Cybersecurity remains to be a crucial aspect of running a business no matter how small. Over the past years, cyberattacks have increased as more people rely on online gateways to pay for goods and services. While digital transactions provide high levels of convenience, they are also prone to cases of data theft and sabotage.
For this reason, small businesses will need to invest more time and money in enhancing their data security infrastructures. Doing so will not only prevent or minimize the effects of a data breach but also secure the bottom line and build trust. As a small business owner, you need to learn what approaches and tools to use in preventing costly cybersecurity attacks. Here’s a short guide to help you get started.
1. Acquire the latest anti-ransomware tools
Ransomware is a malicious program that’s designed to block access to critical data until a ransom is paid. It’s the latest cyber threat that small businesses will need to address. According to a Forbes article, recovering from ransomware can cost businesses around $2 million to recover.
In most cases, ransomware can potentially cripple your business and cause it to go bankrupt. With this in mind, you need to install anti-virus software that comes with ransomware detection and isolation features. Purchasing one can be expensive but it’s worth protecting your data assets from this serious data security threat. Before that, make sure to do any IT audit to see what security strategy to adopt for your business.
2. Use data encryption
Encryption is the process of turning raw data into a jumble of letters, numbers, and symbols. Also known as ciphertext, this code renders the data unreadable to anyone who intercepts it.
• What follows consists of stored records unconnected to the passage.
-- ==== Sys2Proof/Laws/Bits.lean ====
section
/-!
SUPPORT. Laws of bit fields and of sparse tables: what is read after a write.
-/

namespace Sys2Proof.Machine

/-! ### Bit fields -/

theorem bits_lt (x lo w : Nat) : bits x lo w < 2 ^ w := Nat.mod_lt _ (Nat.two_pow_pos w)

/-- A number cut at two bit positions. -/
theorem bits_split (x lo w : Nat) : x = x % 2 ^ lo + bits x lo w * 2 ^ lo + x / 2 ^ (lo + w) * 2 ^ (lo + w) := by
  have h1 := Nat.div_add_mod x (2 ^ lo)
  have h2 := Nat.div_add_mod (x / 2 ^ lo) (2 ^ w)
  rw [Nat.div_div_eq_div_mul, ← pow_add] at h2
  unfold bits
  have e : 2 ^ (lo + w) = 2 ^ lo * 2 ^ w := pow_add 2 lo w
  calc x = 2 ^ lo * (x / 2 ^ lo) + x % 2 ^ lo := h1.symm
    _ = 2 ^ lo * (2 ^ w * (x / 2 ^ (lo + w)) + x / 2 ^ lo % 2 ^ w) + x % 2 ^ lo := by rw [h2]
    _ = _ := by rw [e]; ring

/-- What `setBits` makes of the three parts. -/
theorem setBits_split (x lo w v : Nat) :
    setBits x lo w v = x % 2 ^ lo + v % 2 ^ w * 2 ^ lo + x / 2 ^ (lo + w) * 2 ^ (lo + w) := by
  have h := bits_split x lo w
  unfold setBits
  omega

/-- Cutting a number that is given in its three parts. -/
theorem bits_parts (a b c lo w : Nat) (ha : a < 2 ^ lo) (hb : b < 2 ^ w) :
    bits (a + b * 2 ^ lo + c * 2 ^ (lo + w)) lo w = b := by
  have e : a + b * 2 ^ lo + c * 2 ^ (lo + w) = a + 2 ^ lo * (b + 2 ^ w * c) := by rw [pow_add]; ring
  unfold bits
  rw [e, Nat.add_mul_div_left _ _ (Nat.two_pow_pos lo), Nat.div_eq_of_lt ha, Nat.zero_add, Nat.add_mul_mod_self_left,
    Nat.mod_eq_of_lt hb]

@[simp] theorem bits_setBits_same (x lo w v : Nat) : bits (setBits x lo w v) lo w = v % 2 ^ w := by
  rw [setBits_split]
  exact bits_parts _ _ _ _ _ (Nat.mod_lt _ (Nat.two_pow_pos lo)) (Nat.mod_lt _ (Nat.two_pow_pos w))

/-- Bits below a position that a change above it leaves. -/
theorem bits_below (a b lo n w : Nat) (h : lo + w ≤ n) : bits (a + b * 2 ^ n) lo w = bits a lo w := by
  obtain ⟨k, rfl⟩ := Nat.exists_eq_add_of_le h
  have e : a + b * 2 ^ (lo + w + k) = a + 2 ^ lo * (2 ^ w * (b * 2 ^ k)) := by rw [pow_add, pow_add]; ring
  unfold bits
  rw [e, Nat.add_mul_div_left _ _ (Nat.two_pow_pos lo), Nat.add_mul_mod_self_left]

/-- Bits of a number cut off at a higher position. -/
theorem bits_mod (x lo w n : Nat) (h : lo + w ≤ n) : bits (x % 2 ^ n) lo w = bits x lo w := by
  conv_rhs => rw [← Nat.mod_add_div x (2 ^ n), Nat.mul_comm]
  rw [bits_below _ _ _ _ _ h]

theorem bits_setBits_below (x lo w v lo' w' : Nat) (h : lo' + w' ≤ lo) :
    bits (setBits x lo w v) lo' w' = bits x lo' w' := by
  rw [setBits_split, pow_add, show x % 2 ^ lo + v % 2 ^ w * 2 ^ lo + x / (2 ^ lo * 2 ^ w) * (2 ^ lo * 2 ^ w) =
    x % 2 ^ lo + (v % 2 ^ w + x / (2 ^ lo * 2 ^ w) * 2 ^ w) * 2 ^ lo by ring, bits_below _ _ _ _ _ h, bits_mod _ _ _ _ h]

theorem bits_setBits_above (x lo w v lo' w' : Nat) (h : lo + w ≤ lo') :
    bits (setBits x lo w v) lo' w' = bits x lo' w' := by
  have hlt : x % 2 ^ lo + v % 2 ^ w * 2 ^ lo < 2 ^ (lo + w) := by
    have h1 := Nat.mod_lt x (Nat.two_pow_pos lo)
    have h2 := Nat.mod_lt v (Nat.two_pow_pos w)
    have h3 : (v % 2 ^ w + 1) * 2 ^ lo ≤ 2 ^ w * 2 ^ lo := Nat.mul_le_mul_right _ h2
    rw [pow_add, Nat.mul_comm (2 ^ lo)]
    rw [Nat.add_mul, Nat.one_mul] at h3
    omega
  have key : setBits x lo w v / 2 ^ (lo + w) = x / 2 ^ (lo + w) := by
    rw [setBits_split, Nat.mul_comm (x / _), Nat.add_mul_div_left _ _ (Nat.two_pow_pos _), Nat.div_eq_of_lt hlt,
      Nat.zero_add]
  obtain ⟨k, rfl⟩ := Nat.exists_eq_add_of_le h
  unfold bits
  rw [pow_add 2 (lo + w) k, ← Nat.div_div_eq_div_mul, key, Nat.div_div_eq_div_mul]

/-! ### Sparse tables -/

namespace Tbl
variable {α : Type}

@[simp] theorem find_put_same (t : Tbl α) (k : Nat) (v : α) : Tbl.find (Tbl.put t k v) k = some v := by
  induction t with
  | nil => simp [Tbl.put, Tbl.find]
  | cons e t ih =>
    obtain ⟨i, a⟩ := e
    unfold Tbl.put
    split
    · simp [Tbl.find]
    · split
      · simp [Tbl.find]
      · rename_i h2
        simp [Tbl.find, Ne.symm h2, ih]

theorem find_put_other (t : Tbl α) (k j : Nat) (v : α) (h : j ≠ k) : Tbl.find (Tbl.put t k v) j = Tbl.find t j := by
  induction t with
  | nil => simp [Tbl.put, Tbl.find, Ne.symm h]
  | cons e t ih =>
    obtain ⟨i, a⟩ := e
    unfold Tbl.put
    split
    · simp [Tbl.find, Ne.symm h]
    · split
      · rename_i h2
        subst h2
        simp [Tbl.find, Ne.symm h]
      · simp [Tbl.find, ih]

@[simp] theorem find_del_same (t : Tbl α) (k : Nat) : Tbl.find (Tbl.del t k) k = none := by
  induction t with
  | nil => rfl
  | cons e t ih =>
    obtain ⟨i, a⟩ := e
    unfold Tbl.del
    split
    · exact ih
    · rename_i h
      simp [Tbl.find, h, ih]

theorem find_del_other (t : Tbl α) (k j : Nat) (h : j ≠ k) : Tbl.find (Tbl.del t k) j = Tbl.find t j := by
  induction t with
  | nil => rfl
  | cons e t ih =>
    obtain ⟨i, a⟩ := e
    unfold Tbl.del
    split
    · rename_i h2
      subst h2
      simp [Tbl.find, Ne.symm h, ih]
    · simp [Tbl.find, ih]

@[simp] theorem find_adj_same (t : Tbl α) (k : Nat) (f : α → α) : Tbl.find (Tbl.adj t k f) k = (Tbl.find t k).map f := by
  induction t with
  | nil => rfl
  | cons e t ih =>
    obtain ⟨i, a⟩ := e
    unfold Tbl.adj
    split
    · rename_i h
      simp [Tbl.find, h]
    · rename_i h
      simp [Tbl.find, h, ih]

theorem find_adj_other (t : Tbl α) (k j : Nat) (f : α → α) (h : j ≠ k) : Tbl.find (Tbl.adj t k f) j = Tbl.find t j := by
  induction t with
  | nil => rfl
  | cons e t ih =>
    obtain ⟨i, a⟩ := e
    unfold Tbl.adj
    split
    · rename_i h2
      subst h2
      simp [Tbl.find, Ne.symm h]
    · simp [Tbl.find, ih]

@[simp] theorem look_put_same (d : α) (t : Tbl α) (k : Nat) (v : α) : Tbl.look d (Tbl.put t k v) k = v := by
  simp [Tbl.look]

theorem look_put_other (d : α) (t : Tbl α) (k j : Nat) (v : α) (h : j ≠ k) :
    Tbl.look d (Tbl.put t k v) j = Tbl.look d t j := by
  simp [Tbl.look, find_put_other _ _ _ _ h]

@[simp] theorem look_upd_same (d : α) (t : Tbl α) (k : Nat) (f : α → α) :
    Tbl.look d (Tbl.upd d t k f) k = f (Tbl.look d t k) := by
  simp [Tbl.upd]

theorem look_upd_other (d : α) (t : Tbl α) (k j : Nat) (f : α → α) (h : j ≠ k) :
    Tbl.look d (Tbl.upd d t k f) j = Tbl.look d t j := by
  simp [Tbl.upd, look_put_other _ _ _ _ _ h]

theorem find_mapV (f : Nat → α → α) (t : Tbl α) (k : Nat) :
    Tbl.find (Tbl.mapV f t) k = (Tbl.find t k).map (f k) := by
  induction t with
  | nil => rfl
  | cons e t ih =>
    obtain ⟨i, a⟩ := e
    simp only [Tbl.mapV, List.map_cons, Tbl.find]
    split
    · rename_i h
      simp [h]
    · exact ih

@[simp] theorem look_putD_same [DecidableEq α] (d : α) (t : Tbl α) (k : Nat) (v : α) :
    Tbl.look d (Tbl.putD d t k v) k = v := by
  unfold Tbl.putD
  split
  · rename_i h
    simp [Tbl.look, h]
  · simp

theorem look_putD_other [DecidableEq α] (d : α) (t : Tbl α) (k j : Nat) (v : α) (h : j ≠ k) :
    Tbl.look d (Tbl.putD d t k v) j = Tbl.look d t j := by
  unfold Tbl.putD
  split
  · simp [Tbl.look, find_del_other _ _ _ h]
  · exact look_put_other _ _ _ _ _ h

/-! The canonical form. -/

theorem rising_weaken {t : Tbl α} {a b : Nat} (h : Tbl.risingFrom b t = true) (hab : a ≤ b) : Tbl.risingFrom a t = true := by
  cases t with
  | nil => rfl
  | cons e t =>
    simp only [Tbl.risingFrom, Bool.and_eq_true, decide_eq_true_eq] at h ⊢
    exact ⟨Nat.le_trans hab h.1, h.2⟩

theorem rising_put {t : Tbl α} {lo : Nat} (k : Nat) (v : α) (h : Tbl.risingFrom lo t = true) (hk : lo ≤ k) :
    Tbl.risingFrom lo (Tbl.put t k v) = true := by
  induction t generalizing lo with
  | nil => simp [Tbl.put, Tbl.risingFrom, hk]
  | cons e t ih =>
    obtain ⟨i, a⟩ := e
    simp only [Tbl.risingFrom, Bool.and_eq_true, decide_eq_true_eq] at h
    unfold Tbl.put
    split
    · simp only [Tbl.risingFrom, Bool.and_eq_true, decide_eq_true_eq]
      exact ⟨hk, by omega, h.2⟩
    · split
      · rename_i h2
        subst h2
        simp only [Tbl.risingFrom, Bool.and_eq_true, decide_eq_true_eq]
        exact ⟨h.1, h.2⟩
      · simp only [Tbl.risingFrom, Bool.and_eq_true, decide_eq_true_eq]
        exact ⟨h.1, ih h.2 (by omega)⟩

theorem rising_del {t : Tbl α} {lo : Nat} (k : Nat) (h : Tbl.risingFrom lo t = true) :
    Tbl.risingFrom lo (Tbl.del t k) = true := by
  induction t generalizing lo with
  | nil => rfl
  | cons e t ih =>
    obtain ⟨i, a⟩ := e
    simp only [Tbl.risingFrom, Bool.and_eq_true, decide_eq_true_eq] at h
    unfold Tbl.del
    split
    · exact ih (rising_weaken h.2 (by omega))
    · simp only [Tbl.risingFrom, Bool.and_eq_true, decide_eq_true_eq]
      exact ⟨h.1, ih h.2⟩

theorem rising_filter {t : Tbl α} {lo : Nat} (p : Nat × α → Bool) (h : Tbl.risingFrom lo t = true) :
    Tbl.risingFrom lo (t.filter p) = true := by
  induction t generalizing lo with
  | nil => rfl
  | cons e t ih =>
    obtain ⟨i, a⟩ := e
    simp only [Tbl.risingFrom, Bool.and_eq_true, decide_eq_true_eq] at h
    rw [List.filter_cons]
    split
    · simp only [Tbl.risingFrom, Bool.and_eq_true, decide_eq_true_eq]
      exact ⟨h.1, ih h.2⟩
    · exact ih (rising_weaken h.2 (by omega))

theorem mem_put {t : Tbl α} {k : Nat} {v : α} {e : Nat × α} (h : e ∈ Tbl.put t k v) : e = (k, v) ∨ e ∈ t := by
  induction t with
  | nil => exact .inl (by simpa [Tbl.put] using h)
  | cons x t ih =>
    obtain ⟨i, a⟩ := x
    unfold Tbl.put at h
    split at h
    · simpa using h
    · split at h
      · rcases List.mem_cons.1 h with h | h
        · exact .inl h
        · exact .inr (List.mem_cons_of_mem _ h)
      · rcases List.mem_cons.1 h with h | h
        · exact .inr (by simp [h])
        · rcases ih h with h | h
          · exact .inl h
          · exact .inr (List.mem_cons_of_mem _ h)

theorem mem_del {t : Tbl α} {k : Nat} {e : Nat × α} (h : e ∈ Tbl.del t k) : e ∈ t ∧ e.1 ≠ k := by
  induction t with
  | nil => cases h
  | cons x t ih =>
    obtain ⟨i, a⟩ := x
    unfold Tbl.del at h
    split at h
    · exact ⟨List.mem_cons_of_mem _ (ih h).1, (ih h).2⟩
    · rename_i h2
      rcases List.mem_cons.1 h with h | h
      · exact ⟨by simp [h], by rw [h]; exact h2⟩
      · exact ⟨List.mem_cons_of_mem _ (ih h).1, (ih h).2⟩

end Tbl

end Sys2Proof.Machine
end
This would be ideal if your business transfers sensitive data internally and externally. Turning on data encryption on all of your devices. This includes work PCs and mobile devices. You should also activate the SSL encryption on your web browser if you are using it to send emails and manage your inbox. In addition, you should also determine the level of encryption your business requires. In case you need optimal privacy, consider using asymmetric encryption. This uses two keys (a public key and a private key) to encrypt and decrypt data.
3. Safeguard customer information
Under regulations such as the GDPR and HIPAA, you need to let your customers know if you are sharing sensitive data to any third-party entity so long as there is consent. You need to make sure that customer data is stored safely away from prying eyes. One way to do this is to set up a cloud server that encrypts customer information and stores it offsite. If your business uses a credit card scanner for payments, make sure that the technology you are using transfers customer information offline.
4. Train your employees
Regardless of how many employees you have in your small business, you must make sure that they are all properly trained and equipped when it comes to handling passwords, accessing devices and files, and detecting suspicious attempts to breach your system. Taking the time to orient your employees on the role they have in data security can help you steer clear of costly cyber-attacks and data breaches, many of which are the result of human error.
As you set up your small business, you need to make sure it’s properly defended from the latest cyber threats. Consider these tips as you build it from the ground up.